For processors and traders, indices support yield forecasting, logistics and delivery planning, quality segmentation (e.g., lots at different maturity), and remote verification of farming practices. They also simplify compliance reporting (traceability, audit requirements, MRV for climate and sustainability), standardize communication with multiple suppliers, and reduce supply-chain risk. In short: these indicators create a common data language between the field and the processing plant.
Below is a practical guide to crop-monitoring indices, organized by theme. For each indicator we list its purpose, typical applications, and use cases (with a brief note on data/sensor needs).
Vigor / Biomass (Overall Canopy Condition)
NDVI
Purpose: General vegetation vigor and biomass.
Applications: Seasonal monitoring; detection of problematic zones.
Use cases: All crops; watch for saturation at high LAI.
GNDVI
Purpose: Higher sensitivity to chlorophyll than NDVI (uses the green band).
Applications: Early detection of N deficiencies; assessing condition in early growth stages.
Use cases: Cereals/maize before row closure; drones/satellites with a GREEN band.
EVI
Purpose: Reduces saturation in dense canopies and partially corrects for atmosphere/soil.
Applications: High-biomass crops; orchards/plantations.
Use cases: Winter oilseed rape at flowering; orchards in summer; satellite data (RGB+NIR).
WDRVI
Purpose: Maintains sensitivity at high LAI (NDVI variant with a weighting coefficient).
Applications: Late cereal stages; dense canopies.
Use cases: Cereals at heading/flowering; requires NIR+RED.
VARI (RGB only)
Purpose: Greeness assessment robust to some atmospheric distortions.
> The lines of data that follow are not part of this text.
-- ==== Sys2Proof/Syntax.lean ====
section
/-! DEFINITION. The commands of the EN9144: one constructor of `Instr` per row of the opcode table, with the row's operands.
The hub is a block: a command is a host command entry, a register access, a message or a frame that arrives, a pin event, or the
passing of a limit of the manual. An operand says what arrived or what the baseband, the converter or the sensor measured; what the
hub makes of it is its meaning. -/

namespace Sys2Proof

/-- A PCI Express port of the hub (R493). -/
inductive Port where
  | a | b
  deriving DecidableEq, Repr

/-- The mailbox a command came by. -/
inductive Mbx where
  | normal (p : Port)
  | urgent (p : Port)
  | smbus
  deriving DecidableEq, Repr

/-- A descriptor (R513): ADDR, LEN, and FLAGS with bit 0 LAST and bit 1 TO_HOST. -/
structure Descr where
  addr : Nat
  len : Nat
  flags : Nat
  deriving DecidableEq, Repr

/-- A host command as the hub's DMA reads it: the command entry of R501's ring, its descriptor list up to LAST or 256 descriptors, and the data to the
hub that the list names (R513). -/
structure Req where
  mbx : Mbx
  op : Nat
  tag : Nat
  seq : Nat
  len : Nat
  flags : Nat
  payload : List Byte
  /-- The DMA read of the entry succeeded. -/
  entryOk : Bool
  /-- DMA, and the descriptors read there. -/
  dma : Nat
  descs : List Descr
  /-- Every DMA read and write of the command's data succeeds. -/
  dataOk : Bool
  /-- Data to the hub. -/
  data : List Byte
  deriving DecidableEq, Repr

/-- Token classes (R362). -/
inductive TokenClass where
  | v | c | f
  deriving DecidableEq, Repr

/-- Clock sources that have a monitor (R651). -/
inductive Src where
  | refclk | txo | xtal
  deriving DecidableEq, Repr

/-- PLLs (R647); the 33 SerDes quads share one entry, as CLK_STATUS does. -/
inductive Pll where
  | fpll | spll | tpll | cpll | serdes
  deriving DecidableEq, Repr

/-- Clock multiplexers (R659). -/
inductive Mux where
  | sclk | cbclk | xspi | rtc
  deriving DecidableEq, Repr

/-- The two cascade sides (R348). -/
inductive CSide where
  | lower | upper
  deriving DecidableEq, Repr

/-- A lane receiver: that of a head port, or a lane of a cascade side (0 first, 1 standby). -/
inductive Rx where
  | head (b : Nat)
  | casc (side : CSide) (lane : Nat)
  deriving DecidableEq, Repr

/-- Rails with a brown-out threshold (R815). -/
inductive Rail where
  | core | sup | keep | io33
  deriving DecidableEq, Repr

/-- A coil measurement whose last sample instant lies in a slate (R174, R189, R191): raw amplitude and phase as LF_CUR, HF_CUR and HF_IQ
give them, over a measurement interval, or over one carrier cycle (`cycle`) for the open-coil test. -/
structure CoilMeas where
  hf : Bool
  cycle : Bool
  amp : Nat
  phase : Nat
  deriving DecidableEq, Repr

/-- What the HF samples of a bay decode to (R208, R209): the frames that arrive at one time, each whole with its check bytes (of an anticollision
answer, the row of five bytes that it completes), with the mean magnitude of their subcarrier in HF_IQ (R219); or a signal that is no frame. As a
reader these are the answers of cards, as the bay tag the frames of an external reader. -/
inductive CardFrame where
  | frames (l : List (List Byte)) (mag : Nat)
  | bad
  deriving DecidableEq, Repr

/-- What a receiver makes of a codeword (R79, R81). -/
inductive Cw where
  | clean | corrected | bad
  deriving DecidableEq, Repr

/-- A codeword as received: its 544 symbols in the order sent (R79). -/
structure Codeword where
  syms : List (BitVec 10)
  deriving DecidableEq, Repr

/-- An upstream slate as received (R82 to R87): the data blocks that follow its START block, in the order sent. -/
structure UpSlate where
  blocks : List (BitVec 256)
  /-- Arrival of its START block, clapper ticks. -/
  arrival : Nat
  coil : List CoilMeas
  /-- A frame on the HF coil whose decoding ends in this slate. -/
  card : Option CardFrame
  deriving DecidableEq, Repr

/-- A packet of the sighting exchange as its 32 bytes (R67), from the ring or a cascade side. -/
structure SightMsg where
  body : List Byte
  deriving DecidableEq, Repr

/-- A correlation result at a tap or lag, a complex number in the engine's units. -/
structure Tap where
  re : Int
  im : Int
  deriving DecidableEq, Repr

/-- A tap of the search window: its correlation with each of the 64 preamble symbols, and, at the own head, with the whole STS (R274, R275). -/
structure TapCorr where
  syms : List Tap
  sts : Tap
  deriving DecidableEq, Repr

/-- What the samples of one antenna correlate to: the 256 taps of the search window (R271). -/
structure AntCir where
  taps : List TapCorr
  deriving DecidableEq, Repr

/-- The reception of a RESPONSE: antennas 0 to 3, and whether the frame came in a mode of R253. -/
structure RespCir where
  ants : List AntCir
  badMode : Bool
  deriving DecidableEq, Repr

/-- A frame received in the REPORT interval: its RMARKER, whether it came in a mode of R253, its encrypted payload and MIC. -/
structure ReportMeas where
  rmarker : Nat
  badMode : Bool
  cipher : List Byte
  deriving DecidableEq, Repr

/-- The reception of a RESPONSE at a listening head: antennas 0 to 3. -/
structure ListenCir where
  ants : List AntCir
  badMode : Bool
  /-- A slate of the window was lost (R121). -/
  lost : Bool
  deriving DecidableEq, Repr

/-- One round of a rapid exchange as the 4 groups correlate it (R307, R308): C_ref and C_dat at the 44 lags of the window. -/
structure RoundCorr where
  lags : List (Tap × Tap)
  deriving DecidableEq, Repr

/-- A class V blink (R390) as heard in listen windows of several bays, each with its raw first paths on the four antennas. -/
structure BlinkMsg where
  payload : List Byte
  badMode : Bool
  heard : List (Nat × List (Option Nat))
  deriving DecidableEq, Repr

/-- A fob frame, FOB_ID to CRC in the order sent (R398), its band, and the bays whose receivers hear it, each with 20 log10 of the mean
UHF_IQ magnitude in 0.001 dB (R776). -/
structure FobHeard where
  frame : List Byte
  band : Nat
  heard : List (Nat × Int)
  deriving DecidableEq, Repr

/-- One take of the calibration procedure (R788). -/
structure CalibTake where
  /-- Outcome code of R288. -/
  outcome : Nat
  /-- Status of a take that did not run: 0 TX_LATE, 1 RADIO_BUSY, 2 COEX_DENIED, 3 REG_LIMIT. -/
  why : Nat
  fpq : Nat
  /-- FP_SUSPECT and FP_EDGE of its record. -/
  suspect : Bool
  edge : Bool
  tPoll : Nat
  /-- Raw first paths of antennas 0 to 3 in 1/256 tick, and their phases. -/
  ants : List Nat
  phases : List Nat
  dbTok : Nat
  rbTok : Nat
  deriving DecidableEq, Repr

/-- What the measurements of a CALIB_BAY procedure give (R788): raw AMP and PHASE of each coil at the 33 tuning codes, the result of the
reference token's authentication, its takes, and the levels of the fob's replies in 0.001 dB. -/
structure CalibRun where
  lf : List (Nat × Nat)
  hf : List (Nat × Nat)
  auth : Nat
  takes : List CalibTake
  fob : List Int
  deriving DecidableEq, Repr

/-- A JTAG instruction (R773): those the manual gives an effect on the hub. -/
inductive Jtag where
  | bypass
  | boundaryScan
  | holdSupervisor | releaseSupervisor
  | holdRegion (r : Nat) | releaseRegion (r : Nat)
  deriving DecidableEq, Repr

/-- A LINKDOWN block of a head (R80): its bay and the bits of the block below its type. -/
structure LinkdownBlock where
  bay : Nat
  body : BitVec 248
  deriving DecidableEq, Repr

/-- An emitter cut at a bay (R48, R102), and whether the stop is held beyond its 16 slates. -/
structure EmitterCut where
  bay : Nat
  hold : Bool
  deriving DecidableEq, Repr

/-- The reply to a pass (R389): the bytes heard, and whether the frame is in a mode of R253. -/
structure AuthFrame where
  bytes : List Byte
  badMode : Bool := false
  deriving DecidableEq, Repr

/-- Two-sector areas that the hub reads as it starts (R755): boot record, compliance page, site record, vault block, part of the fleet table. -/
inductive FlashArea where
  | boot | comp | site | vault | fleet
  deriving DecidableEq, Repr

/-- What the hub finds as it starts (R749 to R753): a flash with valid SFDP, the clock sources, the vault's checks of R742, the SMB_ADDR
straps, main power, the links of the two host ports, whether VBAT held while VDD_KEEP was absent (R694), and the levels of TAMPER[3:0] (R695). -/
structure BootInput where
  flashOk : Bool
  refclk : Bool
  txo : Bool
  vaultOk : Bool
  strap : Nat
  main : Bool
  linkA : Bool
  linkB : Bool
  vbat : Bool
  tamper : Nat
  /-- The TEST_EN strap. -/
  testEn : Bool
  /-- Sectors of two-sector areas that fail their checks from now on: area, block and whether it is the second sector; and vault records that fail
  their CRC or unwrap. -/
  lost : List (FlashArea × Nat × Bool) := []
  vaultLost : List Nat := []
  deriving DecidableEq, Repr
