-- ==== Sys2Proof/Machine/StRelease.lean ====
section
/-! DEFINITION. State of a bay's release, meter and session (R408 to R448, R19 to R26). -/

namespace Sys2Proof.Machine

/-- STATE of a release message (R414). -/
inductive RelState where
  | cut | hold | release
  deriving DecidableEq, Repr

/-- FAULT_RELEASE (R420). -/
inductive FaultRelease where
  | holdFirst | cutAtOnce
  deriving DecidableEq, Repr

/-- CAUSE of RELEASE_STATE (R447). -/
inductive RelCause where
  | authorisation | hostHold | hostResume | wrap | safetyCut | ownerChange | quarCut | seqUnavailable
  deriving DecidableEq, Repr

/-- The release parameters of a bay (R420). -/
structure RelCfg where
  enable : Bool := false
  interval : Nat := 100
  /-- HOLD_TIME in units of 0.1 s. -/
  holdTime : Nat := 20
  faultRelease : FaultRelease := .holdFirst
  meterId : Nat := 0
  deriving DecidableEq, Repr

/-- KIND of a meter reading (R437). -/
inductive MeterKind where
  | start | end_ | spot | periodic
  deriving DecidableEq, Repr

/-- A meter reading as received: the 44-byte record and the 64-byte signature (R437). -/
structure Reading where
  record : List Byte
  sig : List Byte
  /-- RTC seconds and clapper ticks at acceptance (R455). -/
  rtc : Nat := 0
  clap : Nat := 0
  deriving DecidableEq, Repr

/-- A meter request in progress (R439). -/
structure MeterReq where
  kind : MeterKind
  nonce : Nat
  attempt : Nat := 1
  /-- Time at which the 200 ms of this attempt end. -/
  deadline : Nat
  /-- The last reading received in the request failed its signature (R441, R554). -/
  badSig : Bool := false
  ref : Option CmdRef := none
  room : Nat := 0
  deriving DecidableEq, Repr

/-- The last accepted BPC status (R432). -/
structure BpcStatus where
  /-- BSEQ last accepted; none since the hub's own power-up (R433). -/
  bseq : Option Nat := none
  flags : Nat := 0
  applied : Nat := 0
  current : Nat := 0
  lastSeq : Nat := 0
  faultCode : Nat := 0
  deriving DecidableEq, Repr

/-- Release counters of a bay, in the order of R448. -/
structure RelCnt where
  sent : Nat := 0
  safety : Nat := 0
  txLate : Nat := 0
  sync : Nat := 0
  statusBad : Nat := 0
  silent : Nat := 0
  meterOk : Nat := 0
  meterBad : Nat := 0
  meterTimeout : Nat := 0
  deriving DecidableEq, Repr

/-- Release of a bay. SEQ_RAW lives outside the region (R417). -/
structure Rel where
  cfg : RelCfg := {}
  seqRaw : Nat := 0
  /-- The advance of REL_RANGE asked for is not yet committed (R418). -/
  advPending : Bool := false
  seqLow : Bool := false
  exhausted : Bool := false
  /-- A message has been sent at the bay since reset; its SEQ is `SEQ_RAW - KEY_BASE` (R534). -/
  anySent : Bool := false
  state : RelState := .cut
  /-- State and cause the next boundary takes up (R424). -/
  want : RelState := .cut
  cause : RelCause := .authorisation
  /-- CURRENT_CLASS granted by the host. -/
  cls : Nat := 0
  /-- The supervisor owns the release (R76). -/
  supervisor : Bool := false
  /-- One more than the slot of the last boundary taken (0: none yet), and the period it was taken under, for R421 and R422. -/
  lastBoundary : Nat := 0
  period : Nat := 1000
  /-- Time of the last boundary taken (R656). -/
  lastBoundaryAt : Nat := 0
  /-- A RELEASE frame that the controller holds and has not sent, with the time it was handed over (R423). -/
  txSince : Option Nat := none
  txFrame : List Byte := []
  txLate : Bool := false
  /-- A SYNC frame is owed for this NONCE_B (R435). -/
  syncFor : Option Nat := none
  /-- R834 has been posted for the present stall. -/
  stallTold : Bool := false
  bpc : BpcStatus := {}
  lastStatus : Nat := 0
  /-- METER_A received and its time (R438). -/
  meterA : Option (List Byte × Nat) := none
  req : Option MeterReq := none
  lastReadNo : Option Nat := none
  lastEnergy : Option Nat := none
  lastMeter : Nat := 0
  cnt : RelCnt := {}
  deriving DecidableEq, Repr

/-- How far a session has come. -/
inductive SessPhase where
  /-- SESSION_OPEN and BIND asked for; start reading asked for; METER_START asked for; waiting for the first RELEASE. -/
  | opening | reading | starting | permitted
  | charging
  /-- Wrap: HOLD to be sent or sent, CUT sent, end reading asked for, seal asked for. -/
  | holding | cutting | ending | sealing
  /-- Authorisation failed after SESSION_OPEN: INTERRUPTED asked for (R463). -/
  | aborting
  deriving DecidableEq, Repr

/-- A session of a bay (R20 to R26, R453 to R456). -/
structure Session where
  id : Nat
  phase : SessPhase
  cls : TokenClass
  /-- SESSION_AUTHORIZE that runs, if any. -/
  ref : Option CmdRef := none
  contract : Nat := 0
  rtcOpen : Nat := 0
  tOpen : Nat := 0
  /-- SESSION_OPEN committed (open for R487 and R488). -/
  opened : Bool := false
  /-- METER_START committed, with its energy. -/
  eStart : Option Nat := none
  permitWas : Bool := false
  seqOpen : Nat := 0
  /-- Last reading of the session on the reel: its SEQ and energy (R443). -/
  seqReading : Nat := 0
  eLast : Nat := 0
  /-- Last accepted reading of the session, for its marker (R478), and that of its METER_END. -/
  lastReading : Option Reading := none
  endReading : Option Reading := none
  causes : Nat := 0
  firstCause : Nat := 0
  /-- Seal flags: SAFETY_CUT, PROXY_USED, LOG_THINNED. -/
  safetyCut : Bool := false
  proxyUsed : Bool := false
  thinned : Bool := false
  /-- Time at which the HOLD message was sent; boundaries sent since the CUT. -/
  holdAt : Option Nat := none
  cutIntervals : Nat := 0
  /-- The next boundary sends CUT: zero current under HOLD, or HOLD_TIME has passed (R425). -/
  cutDue : Bool := false
  /-- BPC_FAULT has been taken as a trigger in this session (R433). -/
  bpcFaultTaken : Bool := false
  /-- A torn-session marker has been committed (R485). -/
  marker : Bool := false
  /-- RTC second of the last thinned METER_REPORT written (R476). -/
  thinAt : Option Nat := none
  /-- Slots of the credential store this session rests on (R380). -/
  slots : List Nat := []
  /-- HOLD_TIME as it stood when the wrap began (R538), units of 0.1 s. -/
  holdTime : Nat := 20
  deriving DecidableEq, Repr

/-- A host command, or a wrap trigger, held during the authorisation or while the supervisor owns the release (R444, R548). -/
structure HeldCmd where
  /-- 0 wrap, 1 hold, 2 resume, 3 class, 4 a trigger with its cause in `cls`. -/
  kind : Nat
  cls : Nat := 0
  ref : Option CmdRef
  deriving DecidableEq, Repr

/-- One bay block, with what the supervisor keeps for the bay. -/
structure Bay where
  st : BayState := .offline
  link : Link := {}
  sl : Slates := {}
  radio : Radio := {}
  poll : Poll := {}
  hf : Hf := {}
  range : RangeCfg := {}
  bindCfg : BindCfg := {}
  take : Option Take := none
  rapid : Option Rapid := none
  /-- The take record and exchange record last delivered, for the evaluation (R332). -/
  dlgV : Option Dialogue := none
  dlgC : Option Dialogue := none
  dlgF : Option Dialogue := none
  rel : Rel := {}
  sess : Option Session := none
  /-- Held commands and triggers in the order in which they arrived (R640). -/
  held : List HeldCmd := []
  rangeCnt : RangeCnt := {}
  rapidCnt : RapidCnt := {}
  bindCnt : BindCnt := {}
  authCnt : AuthCnt := {}
  queueRefused : Nat := 0
  pollSkipped : Nat := 0
  deriving DecidableEq, Repr

end Sys2Proof.Machine
end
Applications: Quick reconnaissance with a low-cost RGB sensor (no NIR).
Use cases: RGB drone surveys—stand count; early vigor.
NGRDI (RGB only)
Purpose: Simple greenness metric from RGB.
Applications: Stand counting; comparing plots; detecting gaps/areas with poor emergence.
Use cases: Cereal/vegetable sowings; quick RGB flights.
Chlorophyll / Nitrogen (related to RECI, NDRE)
NDRE
Purpose: Assess chlorophyll content and nitrogen status at high biomass (less saturation than NDVI).
Applications: Variable-rate nitrogen maps; monitoring N deficiencies mid- to late-season.
Use cases: Cereals BBCH 30–65, maize during rapid growth; requires a red-edge band (e.g., Sentinel-2 B5/B6/B7 + NIR).
RECI / CIred-edge
Purpose: Highly sensitive chlorophyll assessment based on red-edge bands.
Applications: Precise N rate corrections; differentiating canopies with similar NDVI.
Use cases: Wheat/rapeseed with high LAI; multispectral drones/satellites with red-edge.
CIgreen
Purpose: Early detection of chlorophyll changes where red-edge is not available.
Applications: Quick screening for N shortages; assessing foliar feeding effects.
Use cases: Drones with NIR+GREEN; early cereal/vegetable stages.
CCCI (Canopy Chlorophyll Content Index)
Purpose: Combines “vigor” (NDVI) and “chlorophyll” (NDRE) for better N prediction.
Applications: Determining N rates based on field calibration.
Use cases: Nitrogen programs in cereals/rapeseed; requires parallel NDVI and NDRE maps.
mND705 / ND705
Purpose: Sensitive chlorophyll measurement around a narrow ~705 nm band.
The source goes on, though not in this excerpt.